Haha dont get me started, i sent my old car from CY to the UK and it vanished apparently. So yeah i know what you mean, i had to learn the hard way, its why i just figured id get something thats fast enough for now, and yeah if there ever needs to be any work done, ill hire a pro i trust! 

Well we are gonna try to run CY plates on my car, its nice that the Duty just went down!! was very happy to see that!! 

Well, will have to get in touch some time this coming summer/spring. 

Whats your car running as of now anyway ? im guessing you grab allot of attention around town driving that big red beast!!


----------



## GTuned (Mar 21, 2002)

At 0.9, it must be about 400-500. Quite quick, has a scary way of leading you to redline in 6th gear.. 

Cops have pulled me over before just because it was red and shiny..

Am happy that you guys will be bringing some more beasts over.
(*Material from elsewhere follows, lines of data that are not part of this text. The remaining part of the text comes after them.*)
-- ==== Sys2Proof/Machine/Float.lean ====
section
/-! DEFINITION. The fpu: IEEE 754-2019 binary32 as R123 to R126 lay it down. -/

namespace Sys2Proof.Machine

/-- A binary32 value taken apart: NaN (signalling?), infinity, or a finite (-1)^neg × m × 2^e. -/
inductive Flt | nan (signalling : Bool) | inf (neg : Bool) | fin (neg : Bool) (m : Nat) (e : Int)
  deriving DecidableEq, Repr

/-- Take a word apart. -/
def Flt.ofWord (w : Word) : Flt :=
  let ex := fld w 23 8
  let fr := fld w 0 23
  if ex = 255 then (if fr = 0 then .inf w.msb else .nan (!bit w 22))
  else if ex = 0 then .fin w.msb fr (-149)
  else .fin w.msb (fr + 0x800000) ((ex : Int) - 150)

/-- The one NaN every NaN result is (R123). -/
def canonicalNaN : Word := 0x7FC00000

/-- A signed zero. -/
def fzero (neg : Bool) : Word := if neg then 0x80000000 else 0
/-- A signed infinity. -/
def finf (neg : Bool) : Word := if neg then 0xFF800000 else 0x7F800000
/-- The largest finite value of a sign. -/
def fmax (neg : Bool) : Word := if neg then 0xFF7FFFFF else 0x7F7FFFFF

/-- Does the rounding mode RM (R108) round the kept magnitude up? `cmpHalf` compares the rest with half a unit. -/
def roundsUp (rm : Nat) (neg odd inexact : Bool) (cmpHalf : Ordering) : Bool :=
  match rm with
  | 0 => match cmpHalf with | .gt => true | .eq => odd | .lt => false
  | 1 => false
  | 2 => inexact && !neg
  | _ => inexact && neg

/-- m × 2^e (with a rest below, if sticky) cut at the unit 2^q: the rounded magnitude in that unit and whether it is inexact. -/
def cutAt (rm : Nat) (neg : Bool) (m : Nat) (e q : Int) (sticky : Bool) : Nat × Bool :=
  let sh := q - e
  if sh ≤ 0 then (m * 2 ^ sh.natAbs, sticky)
  else
    let kept := m / 2 ^ sh.natAbs
    let rest := m % 2 ^ sh.natAbs
    let half := 2 ^ (sh.natAbs - 1)
    let c := if rest < half then Ordering.lt else if rest > half || sticky then .gt else .eq
    let inexact := decide (rest ≠ 0) || sticky
    (if roundsUp rm neg (kept % 2 == 1) inexact c then kept + 1 else kept, inexact)

/-- Round an exact magnitude to binary32 under RM: the word and FOF, FUF, FNX (R123). -/
def roundPack (rm : Nat) (neg : Bool) (m : Nat) (e : Int) (sticky : Bool) : Word × BitVec 9 :=
  if m = 0 ∧ !sticky then (fzero neg, 0) else
  let top : Int := e + (bitLen m : Int) - 1
  let q : Int := if top - 23 < -149 then -149 else top - 23
  let (mant, inexact) := cutAt rm neg m e q sticky
  let tiny := decide (top < -126) &&
    !(decide (top = -127) && decide ((cutAt rm neg m e (top - 23) sticky).1 = 0x1000000))
  let (mant, q) := if mant = 0x1000000 then (0x800000, q + 1) else (mant, q)
  if mant ≥ 0x800000 ∧ q + 150 > 254 then
    let r := match rm with
      | 0 => finf neg
      | 1 => fmax neg
      | 2 => if neg then fmax neg else finf neg
      | _ => if neg then finf neg else fmax neg
    (r, flagFOF ||| flagFNX)
  else
    let bits := if mant < 0x800000 then mant else (q + 150).toNat * 0x800000 + (mant - 0x800000)
    (word bits ||| fzero neg, flagIf inexact flagFNX ||| flagIf (inexact && tiny) flagFUF)

/-- The exact sum of two finite values, rounded; the zero rule of R123. -/
def addFin (rm : Nat) (n1 : Bool) (m1 : Nat) (e1 : Int) (n2 : Bool) (m2 : Nat) (e2 : Int) : Word × BitVec 9 :=
  let e := if e1 < e2 then e1 else e2
  let x : Int := (m1 * 2 ^ (e1 - e).natAbs : Nat)
  let y : Int := (m2 * 2 ^ (e2 - e).natAbs : Nat)
  let s := (if n1 then -x else x) + (if n2 then -y else y)
  if s = 0 then (fzero (if n1 = n2 then n1 else decide (rm = 3)), 0)
  else roundPack rm (decide (s < 0)) s.natAbs e false

/-- FNV for a signalling NaN among the operands (R123). -/
def snanFlag (xs : List Flt) : BitVec 9 :=
  flagIf (xs.any (fun x => match x with | .nan s => s | _ => false)) flagFNV

/-- Is a value a NaN? -/
def Flt.isNaN : Flt → Bool | .nan _ => true | _ => false

/-- a + t, where neither is a NaN. -/
def addFlt (rm : Nat) (a t : Flt) : Word × BitVec 9 :=
  match a, t with
  | .inf x, .inf y => if x = y then (finf x, 0) else (canonicalNaN, flagFNV)
  | .inf x, _ => (finf x, 0)
  | _, .inf y => (finf y, 0)
  | .fin n1 m1 e1, .fin n2 m2 e2 => addFin rm n1 m1 e1 n2 m2 e2
  | _, _ => (canonicalNaN, 0)

/-- The same value with its sign inverted. -/
def Flt.negate : Flt → Flt | .inf n => .inf (!n) | .fin n m e => .fin (!n) m e | x => x

/-- a × b for finite or infinite operands, not rounded; none for 0 × ∞ (R124). -/
def mulFlt (a b : Flt) : Option Flt :=
  match a, b with
  | .inf x, .inf y => some (.inf (x != y))
  | .inf x, .fin y m _ => if m = 0 then none else some (.inf (x != y))
  | .fin x m _, .inf y => if m = 0 then none else some (.inf (x != y))
  | .fin n1 m1 e1, .fin n2 m2 e2 => some (.fin (n1 != n2) (m1 * m2) (e1 + e2))
  | _, _ => none

/-- Round a value that is no NaN. -/
def roundFlt (rm : Nat) : Flt → Word × BitVec 9
  | .fin n m e => roundPack rm n m e false
  | .inf n => (finf n, 0)
  | .nan _ => (canonicalNaN, 0)

/-- Is a < t for values that are no NaN? -/
def ltFlt (a t : Flt) : Bool :=
  match a, t with
  | .inf x, .inf y => x && !y
  | .inf x, _ => x
  | _, .inf y => !y
  | .fin n1 m1 e1, .fin n2 m2 e2 =>
    let e := if e1 < e2 then e1 else e2
    let x : Int := (m1 * 2 ^ (e1 - e).natAbs : Nat)
    let y : Int := (m2 * 2 ^ (e2 - e).natAbs : Nat)
    decide ((if n1 then -x else x) < (if n2 then -y else y))
  | _, _ => false

/-- min or max (R124): -0 below +0; one NaN gives the other operand. -/
def minMax (wantMin : Bool) (a t : Word) : Word × BitVec 9 :=
  let x := Flt.ofWord a
  let y := Flt.ofWord t
  let fl := snanFlag [x, y]
  if x.isNaN && y.isNaN then (canonicalNaN, fl)
  else if x.isNaN then (t, fl)
  else if y.isNaN then (a, fl)
  else
    let aLess := ltFlt x y || (!ltFlt y x && a.msb)
    (if aLess = wantMin then a else t, fl)

/-- Round a finite value to an integer under RM: the integer and whether it is inexact. -/
def toInteger (rm : Nat) (neg : Bool) (m : Nat) (e : Int) : Int × Bool :=
  let (k, x) := cutAt rm neg m e 0 false
  (if neg then -(k : Int) else k, x)

/-- A float-to-integer conversion into [lo, hi] (R125). -/
def cvt (rm : Nat) (lo hi : Int) (t : Word) : Word × BitVec 9 :=
  match Flt.ofWord t with
  | .nan _ => (0, flagFNV)
  | .inf n => (wrap32 (if n then lo else hi), flagFNV)
  | .fin n m e =>
    let (k, x) := toInteger rm n m e
    if k > hi then (wrap32 hi, flagFNV)
    else if k < lo then (wrap32 lo, flagFNV)
    else (wrap32 k, flagIf x flagFNX)

/-- Integer square root: the largest r below 2^(k+1) steps with r² ≤ n, built bit by bit from bit k. -/
def isqrtFrom : Nat → Nat → Nat → Nat
  | 0, n, r => if (r + 1) * (r + 1) ≤ n then r + 1 else r
  | k + 1, n, r => isqrtFrom k n (if (r + 2 ^ (k + 1)) * (r + 2 ^ (k + 1)) ≤ n then r + 2 ^ (k + 1) else r)

/-- floor of the square root of n < 2^128. -/
def isqrt (n : Nat) : Nat := isqrtFrom 64 n 0

/-- √t rounded (R124). -/
def sqrtFlt (rm : Nat) (t : Word) : Word × BitVec 9 :=
  match Flt.ofWord t with
  | .nan s => (canonicalNaN, flagIf s flagFNV)
  | .inf n => if n then (canonicalNaN, flagFNV) else (finf false, 0)
  | .fin n m e =>
    if m = 0 then (fzero n, 0)
    else if n then (canonicalNaN, flagFNV)
    else
      let sh : Nat := if e % 2 = 0 then 60 else 61
      let x := m * 2 ^ sh
      let r := isqrt x
      roundPack rm false r ((e - sh) / 2) (decide (r * r ≠ x))

/-- a ÷ t rounded (R124). -/
def divFlt (rm : Nat) (a t : Flt) : Word × BitVec 9 :=
  match a, t with
  | .inf _, .inf _ => (canonicalNaN, flagFNV)
  | .inf x, .fin y _ _ => (finf (x != y), 0)
  | .fin x _ _, .inf y => (fzero (x != y), 0)
  | .fin n1 m1 e1, .fin n2 m2 e2 =>
    if m2 = 0 then (if m1 = 0 then (canonicalNaN, flagFNV) else (finf (n1 != n2), flagFDZ))
    else if m1 = 0 then (fzero (n1 != n2), 0)
    else
      let x := m1 * 2 ^ 60
      roundPack rm (n1 != n2) (x / m2) (e1 - e2 - 60) (decide (x % m2 ≠ 0))
  | _, _ => (canonicalNaN, 0)

/-- The fpu operations: result and flags (R123 to R125). -/
def fpuExec (op : FpuOp) (rm : Nat) (a b t : Word) : Word × BitVec 9 :=
  let x := Flt.ofWord a
  let y := Flt.ofWord b
  let z := Flt.ofWord t
  let nan2 := x.isNaN || z.isNaN
  let fl2 := snanFlag [x, z]
  match op with
  | .add => if nan2 then (canonicalNaN, fl2) else addFlt rm x z
  | .sub => if nan2 then (canonicalNaN, fl2) else addFlt rm x z.negate
  | .mul =>
    if nan2 then (canonicalNaN, fl2) else
    match mulFlt x z with | some p => roundFlt rm p | none => (canonicalNaN, flagFNV)
  | .fma =>
    let fl := snanFlag [x, y, z]
    if x.isNaN || y.isNaN then (canonicalNaN, fl) else
    match mulFlt x y with
    | none => (canonicalNaN, flagFNV)
    | some p => if z.isNaN then (canonicalNaN, fl) else addFlt rm p z
  | .min => minMax true a t
  | .max => minMax false a t
  | .neg => (if z.isNaN then canonicalNaN else t ^^^ 0x80000000, snanFlag [z])
  | .abs => (if z.isNaN then canonicalNaN else t &&& 0x7FFFFFFF, snanFlag [z])
  | .cvtfi => cvt rm (-2147483648) 2147483647 t
  | .cvtfu => cvt rm 0 4294967295 t
  | .cvtif => roundPack rm (decide (t.toInt < 0)) t.toInt.natAbs 0 false
  | .cvtuf => roundPack rm false t.toNat 0 false
  | .feq => (boolWord (!nan2 && !ltFlt x z && !ltFlt z x), fl2)
  | .flt => (boolWord (!nan2 && ltFlt x z), flagIf nan2 flagFNV)
  | .fle => (boolWord (!nan2 && !ltFlt z x), flagIf nan2 flagFNV)
  | .fun => (boolWord nan2, fl2)
  | .div => if nan2 then (canonicalNaN, fl2) else divFlt rm x z
  | .sqrt => sqrtFlt rm t

/-- Is the operation long (R55)? -/
def FpuOp.isLong : FpuOp → Bool | .div => true | .sqrt => true | _ => false

/-- Is a value zero, infinite or a NaN (R126)? -/
def Flt.special : Flt → Bool | .fin _ m _ => decide (m = 0) | _ => true

/-- Steps of an fpu operation (R55, R126). -/
def fpuSteps (paced : Bool) (op : FpuOp) (a t : Word) : Nat :=
  match op with
  | .div => if paced then 20 else if (Flt.ofWord a).special || (Flt.ofWord t).special then 12 else 20
  | .sqrt => if paced then 20 else if (Flt.ofWord t).special || t.msb then 12 else 16
  | _ => 4

end Sys2Proof.Machine
end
Should be fun!


----------



## M19 GTR (May 26, 2002)

So will i when it gets out there finaly get sorted out .

But my other reason is im using it for my sisters wedding car .

Tony


----------



## Rain (Apr 8, 2006)

Yeah should be damn nice!! 

can't wait we should head down to the town square in Nicosia and grab some pics i remember the lighting at night there is pretty nice. take some treks up the windy troodos roads would be cool too!!


----------